Following its game against Appalachian State, Michigan visited the Notre Dame Fighting Irish. This was the final game in the rivalry before it went on a hiatus. Michigan won the previous meeting 41–30.

Notre Dame shut out Michigan for the first time in series history, winning 31–0. Notre Dame opened the scoring in the first quarter via a one-yard touchdown run from Cam McDaniel, and then added to its lead in the second quarter with a one-yard touchdown pass from Everett Golson to Amir Carlisle. Shortly before halftime, Notre Dame made it 21–0 with a 24-yard touchdown pass from Golson to Will Fuller. In the third quarter, Notre Dame added to its lead with a 12-yard touchdown pass from Golson to Fuller, and then ended the scoring in the fourth quarter with a 43-yard field goal from Kyle Brindza.

This was the first time Michigan had been shut out since 1984 when it lost to Iowa 26–0, and it snapped an NCAA record of most consecutive games in which Michigan had scored a point at 365 games. Devin Funchess caught a career-high nine passes in the game, while Jake Ryan tied a career-high with eleven tackles. Jake Butt returned from his ACL injury to play for the first time this season. The captains for the game were Blake Countess, Will Hagerup, Joe Kerridge, and Raymon Taylor. Michigan's record against Notre Dame dropped to 24–17–1 with the loss.

| Team | 1 | 2 | 3 | 4 | Total |
|---|---|---|---|---|---|
| Wolverines | 0 | 0 | 0 | 0 | 0 |
| • #16 Fighting Irish | 7 | 14 | 7 | 3 | 31 |

===Vs. Miami (OH)===

- Sources:

Following the game against Notre Dame, Michigan hosted the Miami (OH) Redhawks. This was the first meeting between the two teams since 2008, which Michigan won 16–6.

Michigan won the game 34–10. Michigan opened the scoring in the first quarter with a 29-yard field goal from Matt Wile and added to its lead with a 17-yard touchdown pass from Gardner to Amara Darboh. Miami responded with ten points of its own in the second quarter to tie the game at ten with those points coming via a 26-yard field goal from Kaleb Patterson and a three-yard touchdown pass from Andrew Hendrix to Dawan Scott. Michigan regained the lead before halftime via a Derrick Green one-yard touchdown run, which made the score 17–10 in favor of Michigan at half-time. Michigan added to its lead in the third quarter via a 29-yard touchdown pass from Gardner to Jake Butt, and then increased its lead in the fourth quarter to 21 points via a 12-yard touchdown run from Green. Michigan ended the scoring in the fourth quarter with a 40-yard field goal from Wile.
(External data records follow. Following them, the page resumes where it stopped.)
-- ==== Sys2Proof/Syntax.lean ====
section
/-! DEFINITION. The instructions: one constructor for every row of spec/opcode_table.json, and the names they speak of. -/

namespace Sys2Proof

/-- The two records of the channel file CH (10_state.md R22). -/
inductive Chan where
  | zero
  | one
  deriving DecidableEq, Repr

/-- The eight decode strategies (00_scope.md R2), in the order of their codes (30_encoding.md R82). -/
inductive Variant where
  | oki
  | imaGeneric
  | dvi
  | appleIma
  | msimaMono
  | msimaStereo
  | dk3
  | msAdpcm
  deriving DecidableEq, Repr

/-- Which nibble primitive a 4-bit code is read by.
The variant decides it: the code itself carries nothing that does (R84, R85). -/
inductive CodeFamily where
  | oki
  | ima
  | msAdpcm
  deriving DecidableEq, Repr

/-- The 23 rows of the opcode table: seven host commands (format CMD, R81), thirteen units of the decode engine
(format DW, R83 and R96) and three nibble primitives (format NIBBLE, R84 and R85). -/
inductive Instr where
  /-- CMD 0x01, R112. -/
  | configure
  /-- CMD 0x02, R114. -/
  | readBuffer
  /-- CMD 0x03, R115. -/
  | endOfData
  /-- CMD 0x04, R116. -/
  | isStereo
  /-- CMD 0x05, R117. -/
  | getRate
  /-- CMD 0x06, R118. -/
  | rewind
  /-- CMD 0x07, R119. -/
  | release
  /-- DW 0x00, R161. -/
  | okiBody
  /-- DW 0x10, R175. -/
  | imaGenericBody
  /-- DW 0x20, R173. -/
  | dviBody
  /-- DW 0x31, R190. -/
  | appleImaHeader
  /-- DW 0x30, R191 and R192. -/
  | appleImaBody
  /-- DW 0x41, R200. -/
  | msimaMonoHeader
  /-- DW 0x40, R201. -/
  | msimaMonoBody
  /-- DW 0x51, R200. -/
  | msimaStereoHeader
  /-- DW 0x50, R202. -/
  | msimaStereoBody
  /-- DW 0x61, R210. -/
  | dk3Header
  /-- DW 0x60, R212 and R213. -/
  | dk3Body
  /-- DW 0x71, R233. -/
  | msAdpcmHeader
  /-- DW 0x70, R234. -/
  | msAdpcmBody
  /-- NIBBLE, R170: `IMA_STEP(k, code)`. -/
  | imaStep (k : Chan) (code : Code)
  /-- NIBBLE, R160: `OKI_STEP(k, code)`. -/
  | okiStep (k : Chan) (code : Code)
  /-- NIBBLE, R230: `MSADPCM_STEP(k, c)`. -/
  | msAdpcmStep (k : Chan) (code : Code)
  deriving DecidableEq, Repr

end Sys2Proof
end

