-- ==== Sys2Proof/Machine/Operands.lean ====
section
/-! DEFINITION. Operand forms: exact arithmetic (00_scope.md R8-R11), the source bytes (R14, 20_memory.md), the codes and their
order in a byte (30_encoding.md R84-R86), header fields (R89, R90, R93, R95) and command arguments (R82, R103). -/

namespace Sys2Proof.Machine

/-- `clamp(v, lo, hi) = min(max(v, lo), hi)` (R10). -/
def clamp (v lo hi : Int) : Int := min (max v lo) hi

/-- `clamp16` (R10). -/
def clamp16 (v : Int) : Int := clamp v (-32768) 32767

/-- An int16 of an exact value in its range (R8). -/
def int16 (v : Int) : Word16 := BitVec.ofInt 16 v

/-! ### The source bytes -/

/-- What an address not listed in `src` holds (log entry 4). -/
def unlistedByte : Byte := 0#8

/-- `SRC[a]` (R60). -/
def srcByte : List Host.Cell → Nat → Byte
  | [], _ => unlistedByte
  | (k, b) :: rest, a => if k = a then b else srcByte rest a

/-- The cells of a byte array that starts at `base`, in canonical form. -/
def srcOfBytes : Nat → List Byte → List Host.Cell
  | _, [] => []
  | base, b :: rest =>
    if b = unlistedByte then srcOfBytes (base + 1) rest else (base, b) :: srcOfBytes (base + 1) rest

/-- The canonical form from address `base` on: addresses strictly rising, below the source length, no entry equal to what an
unlisted address holds. -/
def srcWfFrom (len : Nat) : Nat → List Host.Cell → Bool
  | _, [] => true
  | base, (k, b) :: rest =>
    decide (base ≤ k) && decide (k < len) && decide (b ≠ unlistedByte) && srcWfFrom len (k + 1) rest

/-- The canonical form of a source of length `len`. -/
def srcWf (src : List Host.Cell) (len : Nat) : Bool := srcWfFrom len 0 src

/-- `MemRead(a, n)`: little-endian, zero-extended (R14, R63). -/
def memRead (src : List Host.Cell) : Nat → Nat → Nat
  | _, 0 => 0
  | a, n + 1 => (srcByte src a).toNat + 256 * memRead src (a + 1) n

/-- `MemReadBE(a, n)`: the big-endian assembly (R14). -/
def memReadBE (src : List Host.Cell) : Nat → Nat → Nat
  | _, 0 => 0
  | a, n + 1 => (srcByte src a).toNat * 256 ^ n + memReadBE src (a + 1) n

/-- `sext_16(MemRead(a, 2))` as an int16 (R10, R63). -/
def memInt16 (src : List Host.Cell) (a : Nat) : Word16 := BitVec.ofNat 16 (memRead src a 2)

/-! ### Codes -/

/-- The sign bit S of an IMA-family or OKI code (R84). -/
def codeSign (c : Code) : Bool := c.getLsbD 3

/-- The magnitude M of an IMA-family or OKI code, `c[2:0]` (R84). -/
def codeMag (c : Code) : Nat := c.toNat % 8

/-- The value of an MS_ADPCM code, `sext_4(c)` (R85). -/
def codeSigned (c : Code) : Int := c.toInt

/-- A difference of the code's sign (R160, R170: "if code[3] = 1: d <- -d"). -/
def applySign (c : Code) (d : Nat) : Int := if codeSign c then -(d : Int) else d

/-- `lo(b) = b[3:0]` (R9). -/
def lo (b : Byte) : Code := b.setWidth 4

/-- `hi(b) = b[7:4]` (R9). -/
def hi (b : Byte) : Code := (b >>> 4).setWidth 4

/-- The code of a byte that is decoded first (R86). -/
def firstCode (o : NibbleOrder) (b : Byte) : Code :=
  match o with
  | .loFirst => lo b
  | .hiFirst => hi b

/-- The code of a byte that is decoded second (R86). -/
def secondCode (o : NibbleOrder) (b : Byte) : Code :=
  match o with
  | .loFirst => hi b
  | .hiFirst => lo b

/-- The other nibble order, for INVERT_MODE = NIBBLE_ORDER_SWAP (R203). -/
def swapOrder : NibbleOrder → NibbleOrder
  | .loFirst => .hiFirst
  | .hiFirst => .loFirst

/-! ### Header fields -/

/-- A step index read from a header, `clamp(v, 0, 88)` (R89, R90, R93). -/
def headerIndex (v : Nat) : Byte := BitVec.ofNat 8 (min v 88)

/-- The AppleIMA preamble value V (R89). -/
def applePreamble (o : PreambleOrder) (src : List Host.Cell) (a : Nat) : Word16 :=
  match o with
  | .le => BitVec.ofNat 16 (memRead src a 2)
  | .be => BitVec.ofNat 16 (memReadBE src a 2)

/-- The predictor of a preamble, `sext_16(V & 0xFF80)` (R89). -/
def applePred (v : Word16) : Word16 := v &&& 0xFF80#16

/-- The step index of a preamble, `clamp(V[6:0], 0, 88)` (R89). -/
def appleIndex (v : Word16) : Byte := headerIndex (v.toNat % 128)

/-- The predictorMode of an MS_ADPCM header, `clamp(m, 0, NCOEF - 1)` (R95). -/
def headerMode (c : Config) (m : Byte) : Byte := BitVec.ofNat 8 (min m.toNat (nCoef c - 1))

/-- The delta of an MS_ADPCM header: int16, sign-extended to int32 (R95). -/
def headerDelta (v : Word16) : Word32 := v.signExtend 32

/-! ### Command arguments -/

/-- A_CHANNELS as a channel count: legal values 1 and 2 (R103). -/
def argChannels (v : Word32) : Option ChannelCount :=
  match v.toNat with
  | 1 => some .mono
  | 2 => some .stereo
  | _ => none

/-- A_FLAGS bit 0, INVERT (R38). -/
def flagInvert (f : Word32) : Bool := f.getLsbD 0

/-- A_FLAGS bit 1, DISPOSE (R38). -/
def flagDispose (f : Word32) : Bool := f.getLsbD 1

/-- A_FLAGS bits [31:2], reserved (R38). -/
def flagReserved (f : Word32) : Nat := f.toNat / 4

/-- A_MAX bit 31, which must be 0 (R103). -/
def maxNegative (m : Word32) : Bool := m.getLsbD 31

/-- A_MAX bits [30:0], maxSamples (R103). -/
def maxSamples (m : Word32) : Nat := m.toNat % 2 ^ 31

/-- CHANNELS as a number (R34). -/
def ChannelCount.count : ChannelCount → Nat
  | .none => 0
  | .mono => 1
  | .stereo => 2

end Sys2Proof.Machine
end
Michigan's defense held Miami to 33 rushing yards, the lowest amount since Michigan allowed 32 rushing yards to Bowling Green in 2010. Derrick Green ran for 137 yards and two touchdowns, the first multi-touchdown performance of his career. Darboh had eight receptions for 88 yards, both career highs, and a touchdown. Jourdan Lewis intercepted a pass in the first quarter; this was Michigan's first forced turnover of the season. Jabrill Peppers recorded a career-high three tackles. The announced attendance of 102,824 pushed Michigan's streak of consecutive games with more than 100,000 fans in attendance to 253, but was Michigan's lowest attendance since a matchup against Memphis in 1995 that drew a crowd of 100,862.

| Team | 1 | 2 | 3 | 4 | Total |
|---|---|---|---|---|---|
| Redhawks | 0 | 10 | 0 | 0 | 10 |
| • Wolverines | 10 | 7 | 7 | 10 | 34 |

===Vs. Utah===

- Sources:

Following its game against Miami, Michigan faced the Utah Utes. This was the first meeting since 2008, which Utah won 25–23.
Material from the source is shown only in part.